(Input)
-- ==== Sys2Proof/Machine/Regs.lean ====
section
/-! DEFINITION. Register writes: each register's own behaviour, or its fields by access type (R6, R7, R278, R493, R497, R501, R515), and
the SPI target (R297). -/

namespace Sys2Proof.Machine

/-- A write of SEC_SEAL_CFG: AGE 40 to 200 and COUNT 16 to 256, or both stay (Table 19-4). -/
def State.wrSealCfg (s : State) (p : Port) (v : Word) : State :=
  let a := v.toNat % 256
  let c := v.toNat / 65536 % 512
  s.rws p 0x1D30 v 0 (decide (a ≠ s.gf SEC_SEAL_CFG_AGE) || decide (c ≠ s.gf SEC_SEAL_CFG_COUNT)) id (fun s =>
    if 40 ≤ a ∧ a ≤ 200 ∧ 16 ≤ c ∧ c ≤ 256 then (true, s.sfs [(SEC_SEAL_CFG_AGE, a), (SEC_SEAL_CFG_COUNT, c)])
    else (false, s.sf SEC_ERR_SEAL_CFG 1))

/-- A write of TSAR_CTRL: EN bits set and cleared (R103). -/
def State.wrTsarCtrl (s : State) (v : Word) : State :=
  let en := s.gf TSAR_CTRL_EN
  let w := v.toNat % 256
  (s.tsDisable (en - (en &&& w))).tsEnable (w - (w &&& en))

/-- The blocks 0x0000 to 0x03FF: identity, clocks, analogue front end. -/
def State.wrRegs0 (s : State) (p : Port) (off : Nat) (v : Word) : State :=
  if off = 0x60 then s.wrIntStat v
  else if off = 0x64 then s.wrIntEn v
  else if off = 0x68 then s.wrIntSet v
  else if off = 0x200 then s.wrAfeRef p v
  else if 0x210 ≤ off ∧ off < 0x250 then s.wrAfeCh p ((off - 0x210) / 4) v
  else if off = 0x250 then s.wrChk v
  else s.wrPlain p off v

/-- The blocks 0x0400 to 0x09FF: profiles and thresholds, SAR converters, time and frequency. -/
def State.wrRegs1 (s : State) (p : Port) (off : Nat) (v : Word) : State :=
  if off < 0x440 then s.wrProf p ((off - 0x400) / 4) v
  else if 0x480 ≤ off ∧ off < 0x580 ∧ off % 16 ≠ 12 then s.wrThr ⟨(off - 0x480) / 16 % 16, by omega⟩ (off % 16 / 4) v
  else if off = 0x600 then s.wrSarCal v
  else if off = 0x608 then s.wrTsarCtrl v
  else if off = 0x610 then s.wrTsarMap v
  else if off = 0x614 then s.wrFast .pinCtrl v
  else if off = 0x618 then s.wrFast .pinCfg v
  else if off = 0x620 then s.wrHsarCtrl v
  else if off = 0x624 then s.wrHsarUrg v
  else if 0x6C0 ≤ off ∧ off < 0x700 then s.wrFast (if off % 8 = 0 then .lvl ⟨(off - 0x6C0) / 8 % 8, by omega⟩ else .dvdt ⟨(off - 0x6C0) / 8 % 8, by omega⟩) v
  else if 0x700 ≤ off ∧ off < 0x780 then s.wrHsarSeq ⟨(off - 0x700) / 4 % 32, by omega⟩ v
  else if off = 0x800 then s.wrTimeCtrl p v
  else if off = 0x81C then s.wrPpsOffset p v
  else if off = 0x880 then s.wrFreqCfg p 0 v
  else if off = 0x8C0 then s.wrFreqCfg p 1 v
  else s.wrPlain p off v

/-- The blocks 0x0C00 to 0x0FFF: spectral, events and capture, aggregation and statistics. -/
def State.wrRegs2 (s : State) (p : Port) (off : Nat) (v : Word) : State :=
  if off = 0xC00 then s.wrSpecCfg p 0 v
  else if off = 0xC04 then s.wrSpecCfg p 1 v
  else if off = 0xC18 then s.wrSupraCtrl p v
  else if 0xC20 ≤ off ∧ off < 0xC40 then s.wrMsv p ⟨(off - 0xC20) / 16 % 2, by omega⟩ (off % 16 / 4) v
  else if 0xC40 ≤ off ∧ off < 0xC60 then s.wrSupraScale p ⟨(off - 0xC40) / 4 % 8, by omega⟩ v
  else if 0xD40 ≤ off ∧ off < 0xD78 ∧ off ≠ 0xD6C then s.capWritable (fun s => s.wrPlain p off v)
  else if off = 0xE1C then s.wrDsel v
  else if off = 0xE20 then s.wrDesc0 v
  else if 0xE24 ≤ off ∧ off < 0xE30 then s.wrDescStage ((off - 0xE20) / 4) v
  else s.wrPlain p off v

/-- The blocks 0x1400 to 0x1FFF: rings and mailbox, banks, store, slices, security, Kettle, arbitration. -/
def State.wrRegs3 (s : State) (p : Port) (off : Nat) (v : Word) : State :=
  if off = 0x1408 then (if s.spiOnly then s else s.wrRingEnable false v)
  else if off = 0x140C then (if s.spiOnly then s else s.wrRingEnable true v)
  else if off = 0x1640 then (if v.toNat.testBit 0 then s.wrMboxGo p else s)
  else if 0x1800 ≤ off ∧ off < 0x1820 then s.wrBankOwner ((off - 0x1800) / 4) v
  else if 0x1820 ≤ off ∧ off < 0x1830 then s.wrBankPwr ((off - 0x1820) / 4) v
  else if 0x1880 ≤ off ∧ off < 0x1900 ∧ off % 8 = 0 then s.wrCwCfg ((off - 0x1880) / 8) v
  else if off = 0x1A00 then (if v.toNat.testBit 0 then s.configSave else s)
  else if off = 0x1C04 then s.wrSliceCtrl p v
  else if off = 0x1D30 then s.wrSealCfg p v
  else if 0x1E00 ≤ off ∧ off < 0x1F00 then s.wrKettle p off v
  else if off = 0x1F00 then s.wrArbCtrl v
  else if off = 0x1F04 then s.wrArbWeight true v
  else if off = 0x1F08 then s.wrArbWeight false v
  else s.wrPlain p off v

/-- A write of one register below 0x2000 through a port: reserved offsets and the registers of absent units ignore it (R6,
R501); the blocks 0x0A00 and 0x1000 wait for the end of a switch-over (R428). -/
def State.writeReg (s : State) (p : Port) (off : Nat) (v : Word) : State :=
  if (regRow off).isNone || !s.regThere off then s
  else if off < 0x400 then s.wrRegs0 p off v
  else if off < 0xA00 then s.wrRegs1 p off v
  else if off < 0xC00 then s.orDefer p off v (fun s => s.wrSliceBlock p off v)
  else if off < 0x1000 then s.wrRegs2 p off v
  else if off < 0x1400 then s.orDefer p off v (fun s => s.wrSliceBlock p off v)
  else s.wrRegs3 p off v

/-- A write of one DW of the MSI-X table (R280). -/
def State.wrMsix (s : State) (off : Nat) (v : Word) : State :=
  let k : Fin 32 := ⟨(off - 0x3000) / 16 % 32, by omega⟩
  let e := s.link.msix[k]
  let w := v.toNat
  let e := match off % 16 with
    | 0 => { e with addr := e.addr / 2 ^ 32 * 2 ^ 32 + w }
    | 4 => { e with addr := w * 2 ^ 32 + e.addr % 2 ^ 32 }
    | 8 => { e with data := w }
    | _ => { e with masked := w.testBit 0 }
  State.msixFlush { s with link := { s.link with msix := s.link.msix.set k e } }

/-- A write of one DW of BAR0 through PCIe (Table 22-1). -/
def State.writeDw (s : State) (off : Nat) (v : Word) : State :=
  if off < 0x2000 then s.writeReg .pcie off v
  else if off < 0x2200 then (if off % 8 = 0 then s.wrDoorbell ⟨(off - 0x2000) / 8 % 64, by omega⟩ v else s)
  else if 0x3000 ≤ off ∧ off < 0x3200 then s.wrMsix off v
  else s

/-- Write words at ascending offsets. -/
def writeRun (f : State → Nat → Word → State) : List Word → Nat → State → State
  | [], _, s => s
  | v :: l, off, s => writeRun f l (off + 4) (f s off v)

/-- A BAR0 write: one or two DW, aligned, with every byte enable set; any other is ignored and sets BADACC (R278). -/
def execRegisterWrite (off : Nat) (words : List Word) (full : Bool) (s : State) : Host.Outcome State Fault Refusal :=
  .next (if !s.serving || s.spiOnly then s
    else if !full || off % 4 ≠ 0 || words.isEmpty || 2 < words.length || 0x4000 < off + 4 * words.length then s.sf HOST_ERR_BADACC 1
    else writeRun State.writeDw words off s)

/-! ### SPI (R297) -/

/-- A header with a zero reserved bits and an address below 0x2000: bit 31 is the read bit, bits 13:2 the word address. -/
def spiHeaderOk (h : Word) : Bool := decide (h.toNat % 2 ^ 31 / 4 * 4 = h.toNat % 2 ^ 31) && decide (h.toNat % 2 ^ 31 < 0x2000)

/-- One word of a write frame; an offset past the ranges that SPI reaches takes none (Table 22-1). -/
def State.spiWrite (s : State) (off : Nat) (v : Word) : State := if off < 0x2000 then s.writeReg .spi off v else s

/-- The words of a read frame; past the ranges that SPI reaches they are all ones. -/
def State.spiRead : Nat → Nat → State → List Nat × State
  | 0, _, s => ([], s)
  | n + 1, off, s =>
    let r := if off < 0x2000 then s.readReg .spi off else (0xFFFFFFFF, s)
    let t := State.spiRead n (off + 4) r.2
    (r.1 :: t.1, t.2)

/-- An SPI frame: its header, its whole data words of a write, or the number of words clocked out of a read (R297). -/
def execSpiFrame (header : Word) (words : List Word) (reads : Nat) (s : State) : Host.Outcome State Fault Refusal :=
  .next (if !s.spiOn then s
    else
      let rd := header.toNat.testBit 31
      if !s.serving || !spiHeaderOk header then (if rd then { s with rdSpi := List.replicate reads 0xFFFFFFFF } else s)
      else if rd then
        let r := State.spiRead reads (header.toNat % 2 ^ 31) s
        { r.2 with rdSpi := r.1 }
      else writeRun State.spiWrite words (header.toNat % 2 ^ 31) s)

end Sys2Proof.Machine
end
(End Input)
Your task is to reproduce the entries exactly, starting at the first line and ending with the line containing "let a := v.toNat % 256".

-- ==== Sys2Proof/Machine/Regs.lean ====
section
/-! DEFINITION. Register writes: each register's own behaviour, or its fields by access type (R6, R7, R278, R493, R497, R501, R515), and
the SPI target (R297). -/

namespace Sys2Proof.Machine

/-- A write of SEC_SEAL_CFG: AGE 40 to 200 and COUNT 16 to 256, or both stay (Table 19-4). -/
def State.wrSealCfg (s : State) (p : Port) (v : Word) : State :=
  let a := v.toNat % 256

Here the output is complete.